Each line that includes "where" must be copied from the records.

[Collected data entries]
================

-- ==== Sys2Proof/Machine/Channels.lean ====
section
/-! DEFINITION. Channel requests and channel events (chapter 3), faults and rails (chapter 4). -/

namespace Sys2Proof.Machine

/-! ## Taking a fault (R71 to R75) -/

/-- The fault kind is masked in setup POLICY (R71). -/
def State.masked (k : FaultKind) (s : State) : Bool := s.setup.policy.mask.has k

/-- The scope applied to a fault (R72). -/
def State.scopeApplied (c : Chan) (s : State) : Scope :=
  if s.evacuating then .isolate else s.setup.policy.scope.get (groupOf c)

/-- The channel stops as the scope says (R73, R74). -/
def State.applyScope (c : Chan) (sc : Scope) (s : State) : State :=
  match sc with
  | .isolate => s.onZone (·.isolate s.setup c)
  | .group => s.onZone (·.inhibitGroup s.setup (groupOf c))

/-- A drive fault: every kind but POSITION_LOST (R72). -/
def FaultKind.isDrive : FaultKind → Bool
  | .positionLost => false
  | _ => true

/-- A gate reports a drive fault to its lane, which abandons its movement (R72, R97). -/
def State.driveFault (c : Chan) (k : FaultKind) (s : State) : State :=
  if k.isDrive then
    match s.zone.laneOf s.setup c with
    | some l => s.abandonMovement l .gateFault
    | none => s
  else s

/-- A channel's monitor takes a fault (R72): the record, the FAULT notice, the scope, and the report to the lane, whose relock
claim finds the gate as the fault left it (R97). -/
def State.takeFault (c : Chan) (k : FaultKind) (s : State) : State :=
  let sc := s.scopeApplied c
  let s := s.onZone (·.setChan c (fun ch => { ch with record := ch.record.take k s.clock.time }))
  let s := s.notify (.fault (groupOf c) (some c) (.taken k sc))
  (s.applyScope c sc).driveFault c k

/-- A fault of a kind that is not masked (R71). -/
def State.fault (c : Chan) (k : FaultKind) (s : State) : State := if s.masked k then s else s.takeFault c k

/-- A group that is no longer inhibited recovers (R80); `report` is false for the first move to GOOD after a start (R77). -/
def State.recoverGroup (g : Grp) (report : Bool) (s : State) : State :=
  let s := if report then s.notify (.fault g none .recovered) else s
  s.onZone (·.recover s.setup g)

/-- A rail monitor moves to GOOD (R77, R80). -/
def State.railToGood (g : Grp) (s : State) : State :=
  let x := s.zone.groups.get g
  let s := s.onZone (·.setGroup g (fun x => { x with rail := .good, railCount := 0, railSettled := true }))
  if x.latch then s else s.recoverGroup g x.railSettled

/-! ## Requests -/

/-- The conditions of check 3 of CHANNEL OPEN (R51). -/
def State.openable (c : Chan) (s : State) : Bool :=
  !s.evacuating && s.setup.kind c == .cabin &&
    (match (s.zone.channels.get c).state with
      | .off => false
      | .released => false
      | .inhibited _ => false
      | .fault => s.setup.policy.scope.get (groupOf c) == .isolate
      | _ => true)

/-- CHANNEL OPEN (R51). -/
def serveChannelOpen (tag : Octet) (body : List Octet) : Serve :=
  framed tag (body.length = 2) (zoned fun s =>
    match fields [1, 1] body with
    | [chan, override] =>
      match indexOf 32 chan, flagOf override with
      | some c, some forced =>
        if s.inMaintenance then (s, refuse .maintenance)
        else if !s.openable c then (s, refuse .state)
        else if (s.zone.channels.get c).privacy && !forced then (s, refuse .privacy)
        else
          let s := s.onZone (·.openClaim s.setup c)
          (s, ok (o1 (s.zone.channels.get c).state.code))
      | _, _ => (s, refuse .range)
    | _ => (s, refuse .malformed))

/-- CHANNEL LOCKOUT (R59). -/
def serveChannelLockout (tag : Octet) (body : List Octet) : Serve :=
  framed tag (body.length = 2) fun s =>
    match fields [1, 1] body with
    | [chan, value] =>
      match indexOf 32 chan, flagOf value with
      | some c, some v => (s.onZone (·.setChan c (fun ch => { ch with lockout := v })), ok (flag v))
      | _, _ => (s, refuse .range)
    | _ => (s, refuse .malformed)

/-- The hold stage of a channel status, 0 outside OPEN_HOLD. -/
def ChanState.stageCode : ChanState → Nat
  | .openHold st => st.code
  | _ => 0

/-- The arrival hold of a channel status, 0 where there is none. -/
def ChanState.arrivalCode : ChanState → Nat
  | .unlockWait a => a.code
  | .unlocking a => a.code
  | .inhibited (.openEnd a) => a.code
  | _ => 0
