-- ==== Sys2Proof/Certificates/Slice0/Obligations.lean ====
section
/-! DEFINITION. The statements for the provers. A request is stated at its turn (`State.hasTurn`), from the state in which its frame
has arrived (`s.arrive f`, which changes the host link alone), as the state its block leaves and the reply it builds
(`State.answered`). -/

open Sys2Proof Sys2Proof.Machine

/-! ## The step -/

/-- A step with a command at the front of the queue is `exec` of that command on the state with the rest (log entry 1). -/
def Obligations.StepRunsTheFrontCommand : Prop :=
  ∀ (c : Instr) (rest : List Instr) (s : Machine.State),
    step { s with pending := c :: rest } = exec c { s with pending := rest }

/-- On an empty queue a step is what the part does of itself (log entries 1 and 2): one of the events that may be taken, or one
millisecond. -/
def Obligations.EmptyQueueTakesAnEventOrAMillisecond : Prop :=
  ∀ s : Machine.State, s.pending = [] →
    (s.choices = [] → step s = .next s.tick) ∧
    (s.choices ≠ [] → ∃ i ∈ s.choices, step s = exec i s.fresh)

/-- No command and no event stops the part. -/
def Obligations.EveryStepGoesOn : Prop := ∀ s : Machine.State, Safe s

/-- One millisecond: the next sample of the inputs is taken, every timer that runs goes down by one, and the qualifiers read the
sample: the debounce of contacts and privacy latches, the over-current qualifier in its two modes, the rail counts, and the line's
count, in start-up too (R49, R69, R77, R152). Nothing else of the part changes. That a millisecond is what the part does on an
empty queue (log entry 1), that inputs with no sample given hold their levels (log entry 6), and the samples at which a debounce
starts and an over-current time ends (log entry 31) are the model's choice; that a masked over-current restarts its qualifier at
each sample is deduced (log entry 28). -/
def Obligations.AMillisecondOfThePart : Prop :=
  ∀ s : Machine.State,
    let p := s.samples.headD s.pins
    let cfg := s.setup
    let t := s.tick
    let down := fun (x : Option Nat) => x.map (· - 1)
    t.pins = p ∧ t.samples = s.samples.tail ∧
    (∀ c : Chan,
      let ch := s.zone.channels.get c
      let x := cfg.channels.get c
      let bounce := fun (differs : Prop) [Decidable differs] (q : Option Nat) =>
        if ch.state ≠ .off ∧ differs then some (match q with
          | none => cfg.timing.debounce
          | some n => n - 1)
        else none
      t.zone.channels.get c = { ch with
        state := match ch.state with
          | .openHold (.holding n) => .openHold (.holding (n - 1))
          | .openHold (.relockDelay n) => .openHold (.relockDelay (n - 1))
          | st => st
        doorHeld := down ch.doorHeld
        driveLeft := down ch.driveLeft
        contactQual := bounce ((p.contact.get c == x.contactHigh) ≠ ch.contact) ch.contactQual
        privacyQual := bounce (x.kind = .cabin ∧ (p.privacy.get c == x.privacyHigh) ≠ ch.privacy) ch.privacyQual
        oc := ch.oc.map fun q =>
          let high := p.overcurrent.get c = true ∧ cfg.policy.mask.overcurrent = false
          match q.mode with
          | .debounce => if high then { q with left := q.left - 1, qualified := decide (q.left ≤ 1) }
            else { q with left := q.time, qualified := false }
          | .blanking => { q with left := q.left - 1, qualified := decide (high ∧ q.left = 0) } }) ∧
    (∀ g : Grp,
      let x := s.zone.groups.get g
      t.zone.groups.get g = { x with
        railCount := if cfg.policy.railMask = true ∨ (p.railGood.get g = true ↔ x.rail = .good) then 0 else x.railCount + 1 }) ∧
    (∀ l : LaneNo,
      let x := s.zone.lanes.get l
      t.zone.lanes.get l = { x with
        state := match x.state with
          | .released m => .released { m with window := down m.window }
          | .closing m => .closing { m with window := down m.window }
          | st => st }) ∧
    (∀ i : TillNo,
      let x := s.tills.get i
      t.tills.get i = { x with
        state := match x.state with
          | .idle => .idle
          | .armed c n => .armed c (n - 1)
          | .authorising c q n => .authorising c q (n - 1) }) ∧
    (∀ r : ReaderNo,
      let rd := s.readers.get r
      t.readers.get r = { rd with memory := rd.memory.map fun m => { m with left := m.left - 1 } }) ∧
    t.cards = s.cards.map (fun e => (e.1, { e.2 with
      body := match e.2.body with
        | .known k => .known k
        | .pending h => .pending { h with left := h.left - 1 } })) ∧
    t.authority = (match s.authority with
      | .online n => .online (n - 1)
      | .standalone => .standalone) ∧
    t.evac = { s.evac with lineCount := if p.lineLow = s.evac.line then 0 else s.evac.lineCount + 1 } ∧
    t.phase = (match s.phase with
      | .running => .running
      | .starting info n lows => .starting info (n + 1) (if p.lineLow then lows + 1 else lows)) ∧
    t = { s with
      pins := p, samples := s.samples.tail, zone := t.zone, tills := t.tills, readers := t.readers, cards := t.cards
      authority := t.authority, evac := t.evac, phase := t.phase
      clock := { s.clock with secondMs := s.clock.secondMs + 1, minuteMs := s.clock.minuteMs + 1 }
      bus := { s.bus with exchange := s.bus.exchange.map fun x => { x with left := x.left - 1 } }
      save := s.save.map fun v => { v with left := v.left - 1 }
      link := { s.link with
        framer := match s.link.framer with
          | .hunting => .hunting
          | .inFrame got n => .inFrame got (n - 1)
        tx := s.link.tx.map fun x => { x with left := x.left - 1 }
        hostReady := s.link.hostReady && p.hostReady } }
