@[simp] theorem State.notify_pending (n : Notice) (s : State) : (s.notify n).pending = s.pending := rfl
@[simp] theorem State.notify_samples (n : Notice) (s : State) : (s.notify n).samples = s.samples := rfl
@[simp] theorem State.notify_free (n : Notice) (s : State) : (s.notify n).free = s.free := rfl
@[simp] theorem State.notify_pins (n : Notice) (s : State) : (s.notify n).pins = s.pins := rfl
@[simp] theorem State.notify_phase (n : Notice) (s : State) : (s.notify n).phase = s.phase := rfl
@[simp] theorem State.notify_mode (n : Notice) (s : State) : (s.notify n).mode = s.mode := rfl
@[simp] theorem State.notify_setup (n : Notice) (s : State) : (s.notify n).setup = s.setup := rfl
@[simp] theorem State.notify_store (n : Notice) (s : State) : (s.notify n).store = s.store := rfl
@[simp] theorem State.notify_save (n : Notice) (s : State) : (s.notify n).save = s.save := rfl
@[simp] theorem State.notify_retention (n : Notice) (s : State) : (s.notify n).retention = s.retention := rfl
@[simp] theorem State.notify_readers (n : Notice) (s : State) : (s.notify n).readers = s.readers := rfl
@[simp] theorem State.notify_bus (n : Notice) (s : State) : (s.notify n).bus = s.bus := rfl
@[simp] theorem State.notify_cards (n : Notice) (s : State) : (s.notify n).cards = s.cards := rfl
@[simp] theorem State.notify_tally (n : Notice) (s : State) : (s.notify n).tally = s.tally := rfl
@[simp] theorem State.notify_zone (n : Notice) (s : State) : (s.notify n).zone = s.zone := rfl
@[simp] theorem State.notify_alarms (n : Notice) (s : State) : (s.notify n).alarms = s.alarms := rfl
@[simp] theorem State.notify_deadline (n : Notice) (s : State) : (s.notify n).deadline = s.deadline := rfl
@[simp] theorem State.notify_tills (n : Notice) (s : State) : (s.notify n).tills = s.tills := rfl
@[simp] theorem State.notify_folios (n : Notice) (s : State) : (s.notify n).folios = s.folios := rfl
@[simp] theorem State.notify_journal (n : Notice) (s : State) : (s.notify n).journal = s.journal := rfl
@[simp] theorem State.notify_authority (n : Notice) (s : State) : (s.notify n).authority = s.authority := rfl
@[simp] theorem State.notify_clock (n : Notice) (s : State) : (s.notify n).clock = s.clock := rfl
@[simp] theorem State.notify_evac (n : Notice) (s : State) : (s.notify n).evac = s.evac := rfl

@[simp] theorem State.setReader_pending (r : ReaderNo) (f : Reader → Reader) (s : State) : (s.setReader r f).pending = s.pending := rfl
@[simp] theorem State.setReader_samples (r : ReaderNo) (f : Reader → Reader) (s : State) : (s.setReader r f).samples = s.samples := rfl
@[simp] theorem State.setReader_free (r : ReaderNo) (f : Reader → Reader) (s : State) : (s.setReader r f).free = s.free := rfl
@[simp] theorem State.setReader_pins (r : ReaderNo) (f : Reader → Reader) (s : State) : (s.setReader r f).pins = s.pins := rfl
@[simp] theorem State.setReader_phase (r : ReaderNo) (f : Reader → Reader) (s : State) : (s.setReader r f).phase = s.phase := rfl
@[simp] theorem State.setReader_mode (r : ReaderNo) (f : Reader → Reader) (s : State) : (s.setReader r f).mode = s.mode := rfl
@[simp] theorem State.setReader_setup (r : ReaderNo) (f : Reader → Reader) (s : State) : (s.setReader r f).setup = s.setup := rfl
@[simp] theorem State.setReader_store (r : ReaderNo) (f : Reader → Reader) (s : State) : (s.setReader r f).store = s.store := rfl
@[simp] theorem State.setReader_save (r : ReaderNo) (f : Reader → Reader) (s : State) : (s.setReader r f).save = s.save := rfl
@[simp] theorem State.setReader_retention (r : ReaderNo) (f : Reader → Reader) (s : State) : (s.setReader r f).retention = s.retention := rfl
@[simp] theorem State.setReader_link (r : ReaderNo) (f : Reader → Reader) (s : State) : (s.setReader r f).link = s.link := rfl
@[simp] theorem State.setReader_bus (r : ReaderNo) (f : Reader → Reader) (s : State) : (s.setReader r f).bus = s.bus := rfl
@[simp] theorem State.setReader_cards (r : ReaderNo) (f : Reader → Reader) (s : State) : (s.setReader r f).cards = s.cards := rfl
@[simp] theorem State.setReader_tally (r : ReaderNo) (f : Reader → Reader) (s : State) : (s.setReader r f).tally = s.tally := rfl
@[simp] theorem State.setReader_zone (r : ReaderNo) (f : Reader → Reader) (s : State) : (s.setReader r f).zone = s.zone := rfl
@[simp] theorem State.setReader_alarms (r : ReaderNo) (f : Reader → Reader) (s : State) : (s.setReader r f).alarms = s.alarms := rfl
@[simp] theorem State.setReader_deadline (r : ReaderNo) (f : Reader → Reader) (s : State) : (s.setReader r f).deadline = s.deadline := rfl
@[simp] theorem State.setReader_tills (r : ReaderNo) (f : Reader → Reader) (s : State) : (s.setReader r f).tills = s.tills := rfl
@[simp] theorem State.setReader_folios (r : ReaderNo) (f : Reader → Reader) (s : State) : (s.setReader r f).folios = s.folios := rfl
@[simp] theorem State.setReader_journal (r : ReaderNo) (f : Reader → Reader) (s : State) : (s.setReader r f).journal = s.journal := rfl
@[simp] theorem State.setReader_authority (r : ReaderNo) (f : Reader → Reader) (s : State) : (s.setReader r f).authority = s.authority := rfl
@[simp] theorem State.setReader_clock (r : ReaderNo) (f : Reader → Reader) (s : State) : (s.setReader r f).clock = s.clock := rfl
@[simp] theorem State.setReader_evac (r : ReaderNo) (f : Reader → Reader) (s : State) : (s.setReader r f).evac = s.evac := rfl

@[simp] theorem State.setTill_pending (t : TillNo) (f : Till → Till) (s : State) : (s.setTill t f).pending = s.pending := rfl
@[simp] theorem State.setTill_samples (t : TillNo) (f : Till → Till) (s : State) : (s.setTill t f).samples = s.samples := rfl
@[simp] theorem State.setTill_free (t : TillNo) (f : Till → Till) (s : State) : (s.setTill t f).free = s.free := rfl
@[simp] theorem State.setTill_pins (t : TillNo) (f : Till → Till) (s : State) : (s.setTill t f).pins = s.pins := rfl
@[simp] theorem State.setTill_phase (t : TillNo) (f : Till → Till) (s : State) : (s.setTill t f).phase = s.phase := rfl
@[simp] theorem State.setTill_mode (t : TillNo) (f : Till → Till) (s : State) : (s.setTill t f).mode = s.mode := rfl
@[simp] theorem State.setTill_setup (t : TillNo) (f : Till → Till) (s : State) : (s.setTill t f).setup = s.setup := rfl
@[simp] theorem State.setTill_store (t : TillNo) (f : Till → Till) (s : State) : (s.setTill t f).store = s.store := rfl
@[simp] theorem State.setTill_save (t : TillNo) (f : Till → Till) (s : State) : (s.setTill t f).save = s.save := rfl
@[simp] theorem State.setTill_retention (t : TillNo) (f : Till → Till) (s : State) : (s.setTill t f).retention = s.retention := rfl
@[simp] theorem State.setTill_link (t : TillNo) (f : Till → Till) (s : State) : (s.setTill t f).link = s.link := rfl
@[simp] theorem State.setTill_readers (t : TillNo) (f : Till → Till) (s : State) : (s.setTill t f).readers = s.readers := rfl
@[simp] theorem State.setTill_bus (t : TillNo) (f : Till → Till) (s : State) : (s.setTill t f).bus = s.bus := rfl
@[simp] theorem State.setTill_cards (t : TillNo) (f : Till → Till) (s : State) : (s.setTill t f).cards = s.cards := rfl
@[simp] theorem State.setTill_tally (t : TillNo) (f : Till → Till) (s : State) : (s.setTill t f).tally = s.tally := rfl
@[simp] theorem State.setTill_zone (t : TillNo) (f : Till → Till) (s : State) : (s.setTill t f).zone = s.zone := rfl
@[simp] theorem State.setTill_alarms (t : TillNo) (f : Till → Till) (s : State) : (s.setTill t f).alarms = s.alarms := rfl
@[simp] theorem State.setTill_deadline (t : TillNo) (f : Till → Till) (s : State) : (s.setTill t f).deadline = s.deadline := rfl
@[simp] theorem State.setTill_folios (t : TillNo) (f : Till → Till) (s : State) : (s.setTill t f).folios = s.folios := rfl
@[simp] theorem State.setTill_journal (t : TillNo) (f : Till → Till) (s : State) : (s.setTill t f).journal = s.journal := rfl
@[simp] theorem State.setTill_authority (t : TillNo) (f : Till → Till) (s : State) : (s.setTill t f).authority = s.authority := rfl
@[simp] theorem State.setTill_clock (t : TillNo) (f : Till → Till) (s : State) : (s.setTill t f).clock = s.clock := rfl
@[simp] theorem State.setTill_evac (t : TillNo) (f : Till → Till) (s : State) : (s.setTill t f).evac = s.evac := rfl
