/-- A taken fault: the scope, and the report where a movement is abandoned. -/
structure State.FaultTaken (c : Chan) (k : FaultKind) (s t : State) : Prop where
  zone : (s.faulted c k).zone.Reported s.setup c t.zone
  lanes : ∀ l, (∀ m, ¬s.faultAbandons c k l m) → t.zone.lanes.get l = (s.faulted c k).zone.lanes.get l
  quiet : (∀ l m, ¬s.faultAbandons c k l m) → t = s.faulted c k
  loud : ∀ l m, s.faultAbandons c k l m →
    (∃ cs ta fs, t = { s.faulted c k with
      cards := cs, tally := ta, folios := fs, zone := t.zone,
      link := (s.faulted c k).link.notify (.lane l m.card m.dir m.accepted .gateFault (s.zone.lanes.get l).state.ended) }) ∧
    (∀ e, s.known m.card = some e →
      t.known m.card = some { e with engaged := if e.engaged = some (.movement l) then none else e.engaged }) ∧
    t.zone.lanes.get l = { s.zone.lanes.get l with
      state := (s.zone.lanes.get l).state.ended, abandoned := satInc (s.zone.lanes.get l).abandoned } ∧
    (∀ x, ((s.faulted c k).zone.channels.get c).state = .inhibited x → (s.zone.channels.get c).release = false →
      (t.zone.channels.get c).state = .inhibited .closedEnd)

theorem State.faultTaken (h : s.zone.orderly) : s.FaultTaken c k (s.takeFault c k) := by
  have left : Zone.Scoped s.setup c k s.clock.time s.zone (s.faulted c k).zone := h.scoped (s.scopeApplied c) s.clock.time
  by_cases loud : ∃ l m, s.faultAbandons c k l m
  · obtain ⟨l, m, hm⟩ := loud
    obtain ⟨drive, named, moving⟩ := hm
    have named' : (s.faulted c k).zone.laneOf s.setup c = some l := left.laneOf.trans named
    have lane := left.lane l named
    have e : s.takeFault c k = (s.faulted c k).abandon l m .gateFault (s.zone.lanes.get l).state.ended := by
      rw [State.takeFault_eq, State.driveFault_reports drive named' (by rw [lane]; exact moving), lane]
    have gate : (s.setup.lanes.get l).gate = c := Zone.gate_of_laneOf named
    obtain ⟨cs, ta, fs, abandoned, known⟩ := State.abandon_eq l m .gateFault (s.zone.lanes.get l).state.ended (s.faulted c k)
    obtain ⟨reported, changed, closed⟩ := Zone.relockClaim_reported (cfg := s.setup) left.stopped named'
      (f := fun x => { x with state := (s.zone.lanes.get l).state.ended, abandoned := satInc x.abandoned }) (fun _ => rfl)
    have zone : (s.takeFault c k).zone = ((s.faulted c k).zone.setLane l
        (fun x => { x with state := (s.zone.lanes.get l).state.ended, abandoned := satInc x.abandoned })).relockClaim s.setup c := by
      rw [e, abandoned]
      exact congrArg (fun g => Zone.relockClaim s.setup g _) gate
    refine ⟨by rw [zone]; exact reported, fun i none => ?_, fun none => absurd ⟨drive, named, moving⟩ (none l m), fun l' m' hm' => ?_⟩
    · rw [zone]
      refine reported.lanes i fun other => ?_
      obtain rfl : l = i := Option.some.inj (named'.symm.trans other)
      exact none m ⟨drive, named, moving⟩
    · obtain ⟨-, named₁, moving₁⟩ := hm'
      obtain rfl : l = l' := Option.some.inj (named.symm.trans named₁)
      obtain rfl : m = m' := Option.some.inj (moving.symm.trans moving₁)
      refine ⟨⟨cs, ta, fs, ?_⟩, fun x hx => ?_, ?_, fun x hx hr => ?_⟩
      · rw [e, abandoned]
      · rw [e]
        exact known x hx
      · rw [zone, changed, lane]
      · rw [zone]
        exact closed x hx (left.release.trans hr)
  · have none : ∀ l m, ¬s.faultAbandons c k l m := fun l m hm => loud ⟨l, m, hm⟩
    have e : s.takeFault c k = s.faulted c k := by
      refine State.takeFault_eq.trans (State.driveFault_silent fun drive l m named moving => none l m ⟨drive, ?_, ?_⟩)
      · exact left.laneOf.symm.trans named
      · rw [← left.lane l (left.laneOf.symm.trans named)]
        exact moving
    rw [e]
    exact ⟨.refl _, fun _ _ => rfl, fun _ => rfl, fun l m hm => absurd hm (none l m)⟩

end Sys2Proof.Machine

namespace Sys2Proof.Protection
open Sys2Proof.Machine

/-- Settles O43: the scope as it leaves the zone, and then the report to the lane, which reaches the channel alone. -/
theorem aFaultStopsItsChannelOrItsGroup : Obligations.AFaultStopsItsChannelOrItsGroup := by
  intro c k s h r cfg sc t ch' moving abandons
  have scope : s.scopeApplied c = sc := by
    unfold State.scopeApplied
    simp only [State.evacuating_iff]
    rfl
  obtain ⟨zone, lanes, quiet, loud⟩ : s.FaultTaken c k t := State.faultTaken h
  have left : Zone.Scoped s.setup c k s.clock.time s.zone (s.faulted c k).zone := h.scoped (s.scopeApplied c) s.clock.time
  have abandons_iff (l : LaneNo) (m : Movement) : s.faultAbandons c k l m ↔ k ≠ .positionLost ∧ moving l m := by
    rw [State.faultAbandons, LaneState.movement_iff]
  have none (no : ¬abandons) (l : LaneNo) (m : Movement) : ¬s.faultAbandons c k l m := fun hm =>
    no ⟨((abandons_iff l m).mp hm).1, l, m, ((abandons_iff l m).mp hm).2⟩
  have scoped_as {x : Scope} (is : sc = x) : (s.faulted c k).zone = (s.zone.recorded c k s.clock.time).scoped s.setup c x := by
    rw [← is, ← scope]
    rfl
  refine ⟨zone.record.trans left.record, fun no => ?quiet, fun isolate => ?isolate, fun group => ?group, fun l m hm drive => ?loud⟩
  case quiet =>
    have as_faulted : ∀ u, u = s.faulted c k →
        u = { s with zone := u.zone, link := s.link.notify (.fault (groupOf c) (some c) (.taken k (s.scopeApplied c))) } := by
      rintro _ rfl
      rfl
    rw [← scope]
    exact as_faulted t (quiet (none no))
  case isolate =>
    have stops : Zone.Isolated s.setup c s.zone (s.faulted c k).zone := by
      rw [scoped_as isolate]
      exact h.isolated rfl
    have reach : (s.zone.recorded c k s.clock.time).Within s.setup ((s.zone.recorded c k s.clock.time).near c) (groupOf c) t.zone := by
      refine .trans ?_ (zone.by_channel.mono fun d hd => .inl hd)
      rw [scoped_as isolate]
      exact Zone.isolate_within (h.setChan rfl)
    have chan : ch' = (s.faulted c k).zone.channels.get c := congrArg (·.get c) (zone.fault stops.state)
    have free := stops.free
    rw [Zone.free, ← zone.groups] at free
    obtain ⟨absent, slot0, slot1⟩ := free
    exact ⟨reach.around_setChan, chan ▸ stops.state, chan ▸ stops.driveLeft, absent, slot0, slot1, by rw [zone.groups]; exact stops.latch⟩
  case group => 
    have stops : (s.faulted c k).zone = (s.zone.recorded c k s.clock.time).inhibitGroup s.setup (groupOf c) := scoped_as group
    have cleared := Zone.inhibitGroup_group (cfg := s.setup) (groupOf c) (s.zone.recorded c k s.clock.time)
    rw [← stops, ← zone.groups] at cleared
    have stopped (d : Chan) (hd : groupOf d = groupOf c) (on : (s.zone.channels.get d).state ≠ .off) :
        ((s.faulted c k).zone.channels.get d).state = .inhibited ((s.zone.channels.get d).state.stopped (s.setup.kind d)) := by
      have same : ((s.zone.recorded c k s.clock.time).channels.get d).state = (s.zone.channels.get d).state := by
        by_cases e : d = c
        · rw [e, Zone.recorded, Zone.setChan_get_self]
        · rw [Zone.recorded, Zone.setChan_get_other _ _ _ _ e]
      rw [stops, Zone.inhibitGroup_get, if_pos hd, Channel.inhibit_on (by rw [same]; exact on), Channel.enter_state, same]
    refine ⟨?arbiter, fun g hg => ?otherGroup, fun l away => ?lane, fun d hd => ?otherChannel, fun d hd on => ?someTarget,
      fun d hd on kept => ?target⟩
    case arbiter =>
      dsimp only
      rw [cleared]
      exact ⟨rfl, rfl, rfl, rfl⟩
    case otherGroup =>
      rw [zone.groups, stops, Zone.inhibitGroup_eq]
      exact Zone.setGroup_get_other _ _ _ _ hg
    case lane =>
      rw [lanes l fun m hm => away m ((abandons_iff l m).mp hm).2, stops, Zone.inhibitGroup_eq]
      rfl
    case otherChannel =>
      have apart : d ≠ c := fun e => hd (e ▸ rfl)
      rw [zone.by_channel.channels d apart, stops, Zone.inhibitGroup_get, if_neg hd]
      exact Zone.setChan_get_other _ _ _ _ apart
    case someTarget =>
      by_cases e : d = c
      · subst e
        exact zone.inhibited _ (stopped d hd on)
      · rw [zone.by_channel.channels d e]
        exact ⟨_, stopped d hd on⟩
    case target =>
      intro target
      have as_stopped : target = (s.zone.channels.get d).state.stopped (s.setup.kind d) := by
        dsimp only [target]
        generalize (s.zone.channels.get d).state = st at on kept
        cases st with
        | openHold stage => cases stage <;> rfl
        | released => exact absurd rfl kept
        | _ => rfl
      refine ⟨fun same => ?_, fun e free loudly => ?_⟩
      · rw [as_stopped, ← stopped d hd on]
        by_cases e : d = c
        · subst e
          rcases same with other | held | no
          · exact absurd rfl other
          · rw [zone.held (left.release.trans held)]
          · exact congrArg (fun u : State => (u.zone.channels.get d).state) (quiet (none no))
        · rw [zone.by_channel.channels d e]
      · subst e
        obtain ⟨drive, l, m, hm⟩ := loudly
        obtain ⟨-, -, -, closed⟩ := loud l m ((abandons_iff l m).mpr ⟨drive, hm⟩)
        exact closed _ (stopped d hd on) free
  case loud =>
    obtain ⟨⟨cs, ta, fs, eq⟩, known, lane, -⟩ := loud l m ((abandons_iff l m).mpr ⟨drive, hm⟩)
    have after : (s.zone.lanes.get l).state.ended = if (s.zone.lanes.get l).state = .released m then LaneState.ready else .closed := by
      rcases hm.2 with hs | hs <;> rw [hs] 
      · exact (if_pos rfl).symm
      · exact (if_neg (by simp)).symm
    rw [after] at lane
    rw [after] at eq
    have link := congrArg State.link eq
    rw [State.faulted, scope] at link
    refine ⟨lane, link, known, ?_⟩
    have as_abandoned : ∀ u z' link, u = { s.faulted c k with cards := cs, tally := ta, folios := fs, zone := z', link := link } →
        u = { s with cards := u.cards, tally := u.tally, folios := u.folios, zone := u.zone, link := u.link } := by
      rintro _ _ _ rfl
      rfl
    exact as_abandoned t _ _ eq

================

ANSWER SPACE
/-- The arrival hold of a channel status, 0 where there is none. -/
/-- A taken fault: the scope, and the report where a movement is abandoned. -/
structure State.FaultTaken (c : Chan) (k : FaultKind) (s t : State) : Prop where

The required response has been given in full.